1.4: Draw the contour plot of f(x,y)
library(tidyverse)
library(ggplot2)
library(ggquiver)
library(viridis)
f <- function(x, y) {
10 * x * y * exp(-x^4 - y^4)
}
x_seq <- seq(-2, 2, length.out = 100)
y_seq <- seq(-2, 2, length.out = 100)
grid <- expand.grid(x = x_seq, y = y_seq)
grid$z <- with(grid, f(x, y))
ggplot(grid, aes(x = x, y = y, z = z)) +
geom_contour_filled(aes(fill = stat(level))) + # Updated to use ..level..
scale_fill_viridis_d() # For a nice color scale
Adding gradients to the contour plot,
f <- expression(10 * x * y * exp(-x^4 - y^4))
df_dx <- D(f, "x")
df_dy <- D(f, "y")
grid <- grid %>%
mutate(
dx = map2_dbl(x, y, ~eval(df_dx, list(x = .x, y = .y))),
dy = map2_dbl(x, y, ~eval(df_dy, list(x = .x, y = .y)))
)
ggplot(grid, aes(x = x, y = y, z = z)) +
geom_contour_filled(aes(fill = stat(level))) +
geom_quiver(
aes(u = 0.1 * dx, v = 0.1 * dy),
scale = 2000, # Adjust this scale factor to increase the arrow size
color = "white", # A color that stands out against your fill
arrow = arrow(type = "open", length = unit(5, "inches")) # Customize arrow appearance
) +
scale_fill_viridis_d() +
theme_minimal() +
labs(title = "Contour Map with Gradients of f(x, y)")

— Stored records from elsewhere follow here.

-- ==== Sys2Proof/Word.lean ====
section
/-! DEFINITION. The plain words of the block: a level, a character cell, a segment pattern, and the
words of the three encoding formats (`spec/00_scope.md` R9, `spec/30_encoding.md` R60, R64, R66, R67). -/

namespace Sys2Proof

/-- A level is one bit, 0 or 1 (R9). -/
abbrev Level := BitVec 1

/-- `LIT`: the level 0 of a segment-driving line (R9). -/
abbrev Level.lit : Level := 0#1

/-- `DARK`: the level 1 of a segment-driving line (R9). -/
abbrev Level.dark : Level := 1#1

/-- A boolean as a level: `true` is 1 and `false` is 0 (R9). -/
abbrev Level.ofBool (b : Bool) : Level := BitVec.ofBool b

/-- A character is one cell holding an 8-bit code (R60). -/
abbrev Char8 := BitVec 8

/-- A SegmentPattern: an ordered sequence of exactly 8 levels, `p[0..7]` (R64). -/
abbrev Pattern := Vector Level 8

/-- The words the block and its caller deal in, one form per format of the opcode table (R70): a
character code, an operation number with its operand cells, a phase code. The three formats are three
number spaces: the same number means different things in different formats. -/
inductive Word where
  /-- Format `CHAR8`: one 8-bit character code (R60). -/
  | char8 (c : Char8)
  /-- Format `OP`: a 2-bit operation number and the character cells of its operand (R66). -/
  | op (n : BitVec 2) (operand : List Char8)
  /-- Format `PHASE3`: the 3-bit code of the sequencer's phase (R67). -/
  | phase3 (p : BitVec 3)
  deriving DecidableEq, Repr

end Sys2Proof
end

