-- ==== Sys2Proof/Machine/Operands.lean ====
section
/-! DEFINITION. The operand forms: the decode of a display string into a frame
(`spec/41_frame_decode.md` R100 to R109), the scan mechanism (R106), and ENCODE on any character
(`spec/40_segment_encoder.md` R80, R81). All are pure functions. -/

namespace Sys2Proof.Machine

/-- `STRIP(t)`: `t` with every point marker removed, the order of the rest kept (R101). -/
def strip (t : List Char8) : List Char8 := t.filter (· != pointCode)

/-- `COUNT_OK(t)`: `len(STRIP(t)) = 4` (R102). -/
def countOk (t : List Char8) : Bool := (strip t).length == 4

/-- `ALPHABET_OK(t)`: every character is a glyph character or the point marker (R103). -/
def alphabetOk (t : List Char8) : Bool := t.all fun c => isGlyph c || c == pointCode

/-- Every point marker of `t` directly follows a glyph character, where `afterGlyph` says whether the
character before `t` is one. -/
def placedAfter (afterGlyph : Bool) : List Char8 → Bool
  | [] => true
  | c :: rest =>
    if c = pointCode then afterGlyph && placedAfter false rest else placedAfter (isGlyph c) rest

/-- `PLACEMENT_OK(t)`: every point marker of `t` directly follows a glyph character (R104). -/
def placementOk (t : List Char8) : Bool := placedAfter false t

/-- `POINTS(t)`, one flag per glyph character of `t` in order: "immediately followed by a `.`" (R105). -/
def pointFlags : List Char8 → List Bool
  | [] => []
  | c :: rest =>
    if isGlyph c then (rest.head? == some pointCode) :: pointFlags rest else pointFlags rest

/-- The glyph characters of `t`, in order; on the accepted alphabet these are `STRIP(t)`. -/
def glyphsOf (t : List Char8) : List Glyph := t.filterMap glyphOf

/-- `DECODE_FRAME(t)` (R100); `none` is MalformedDisplayString. The last case cannot arise once the three
checks hold. -/
def decodeFrame (t : List Char8) : Option Frame :=
  if !alphabetOk t then none
  else if !countOk t then none
  else if !placementOk t then none
  else match glyphsOf t, pointFlags t with
    | [g0, g1, g2, g3], [p0, p1, p2, p3] => some ⟨#v[g0, g1, g2, g3], #v[p0, p1, p2, p3]⟩
    | _, _ => none

/-- One value per digit of the frame, index 0 leftmost (R109). -/
def perDigit {α : Type} (g : Glyph → α) (f : Frame) : Vector α 4 :=
  #v[g f.digits[0], g f.digits[1], g f.digits[2], g f.digits[3]]

/-- One iteration of SCAN's loop on `res` and `cnt` (R106). -/
def scanStep (st : List Bool × Nat) (isPoint : Bool) : List Bool × Nat :=
  if isPoint then (st.1 ++ [true], 0)
  else if st.2 + 1 = 2 then (st.1 ++ [false], 1)
  else (st.1, st.2 + 1)

/-- `SCAN(t)` (R106), with the default of the last flag (R108). -/
def scanFlags (t : List Char8) : List Bool :=
  let res := (t.foldl (fun st c => scanStep st (c == pointCode)) ([], 0)).1
  if res.length < 4 then res ++ [false] else res

/-- A glyph character in the scan: it opens a slot that carries no point yet (R101, R106, R109). -/
def scanGlyph (g : Glyph) (p : Pattern) (k : Scan) : Scan where
  slots := k.slots ++ [⟨g, p, false⟩]
  res := (scanStep (k.res, k.cnt) false).1
  cnt := (scanStep (k.res, k.cnt) false).2
  afterGlyph := true
  placed := k.placed

/-- The last slot gets its point. -/
def pointLast : List Slot → List Slot
  | [] => []
  | [x] => [{ x with point := true }]
  | x :: y :: rest => x :: pointLast (y :: rest)

/-- A point marker in the scan: the glyph directly before it carries a point (R105); without a glyph
directly before it the string is malformed (R104). -/
def scanPoint (k : Scan) : Scan where
  slots := if k.afterGlyph then pointLast k.slots else k.slots
  res := (scanStep (k.res, k.cnt) true).1
  cnt := (scanStep (k.res, k.cnt) true).2
  afterGlyph := false
  placed := k.placed && k.afterGlyph

/-- The frame a finished scan has found: 4 slots and every point marker well placed (R102, R104). -/
def scanFrame (k : Scan) : Option Frame :=
  if k.placed then
    match k.slots with
    | [x0, x1, x2, x3] =>
      some ⟨#v[x0.glyph, x1.glyph, x2.glyph, x3.glyph], #v[x0.point, x1.point, x2.point, x3.point]⟩
    | _ => none
  else none

/-- `ENCODE(c)` on any character: a pattern on the 13 glyph characters and an error elsewhere, never a
pattern (R80, R81, U1). -/
def encodeChar (cfg : Config) (c : Char8) : Ret :=
  match glyphOf c with
  | some g => .pattern (encodeGlyph cfg g)
  | none => .encodeError

/-- The result of `decode_frame(t)` as its caller sees it (R100). -/
def decodeFrameRet (t : List Char8) : Ret :=
  match decodeFrame t with
  | some f => .frame f
  | none => .malformed

end Sys2Proof.Machine
end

The values of x, y of \(\left [\pm 1, \pm 1
\right] \rightarrow \left [\pm 0.8, \pm 1 \right ]\) are areas in
the contour plot where the rate of change seems larger than any other
regions in the plot. This is clear by observing the distance between
z-levels at this point starts to decrease, meaning the function is
changing at a far faster and greater rate within the plot.
2. Find the relative maxima and minima of f(x,y)
To find the critical points of the function, set the derivative of the function with respect to x and y to 0, and solve for the set of points.
\[ \frac{\partial f}{\partial x} = 10ye^{-x^4-y^4} - 40x^4ye^{-x^4-y^4}=0 \] \[ \frac{\partial f}{\partial y} = 10xe^{-x^4-y^4} - 40xy^4e^{-x^4-y^4} =0 \]
For \[ \frac{\partial f}{\partial x}\]: \[10ye^{-x^4-y^4} - 40x^4ye^{-x^4-y^4}=0 \] \[10 \left (ye^{-x^4-y^4} - 4x^4ye^{-x^4-y^4} \right) =0 \] \[ye^{-x^4-y^4} - 4x^4ye^{-x^4-y^4} =0 \] \[ e^{-x^4-y^4} \left ( y - 4x^4y \right ) =0 \] Because \(e^{-x^4-y^4}\) is always non-zero, \[\left ( y - 4x^4y \right ) =0 \] \[\left ( y(1- 4x^4) \right ) =0 \]Which means either \(y=0\) or \(x= \pm \left (\frac{1}{4} \right )^\frac{1}{4}\)
Which means either \(x=0\) or \(y=\pm \left (\frac{1}{4} \right )^\frac{1}{4}\)
\(y(1- 4x^4) =0\) for \(\frac{\partial f}{\partial x}\)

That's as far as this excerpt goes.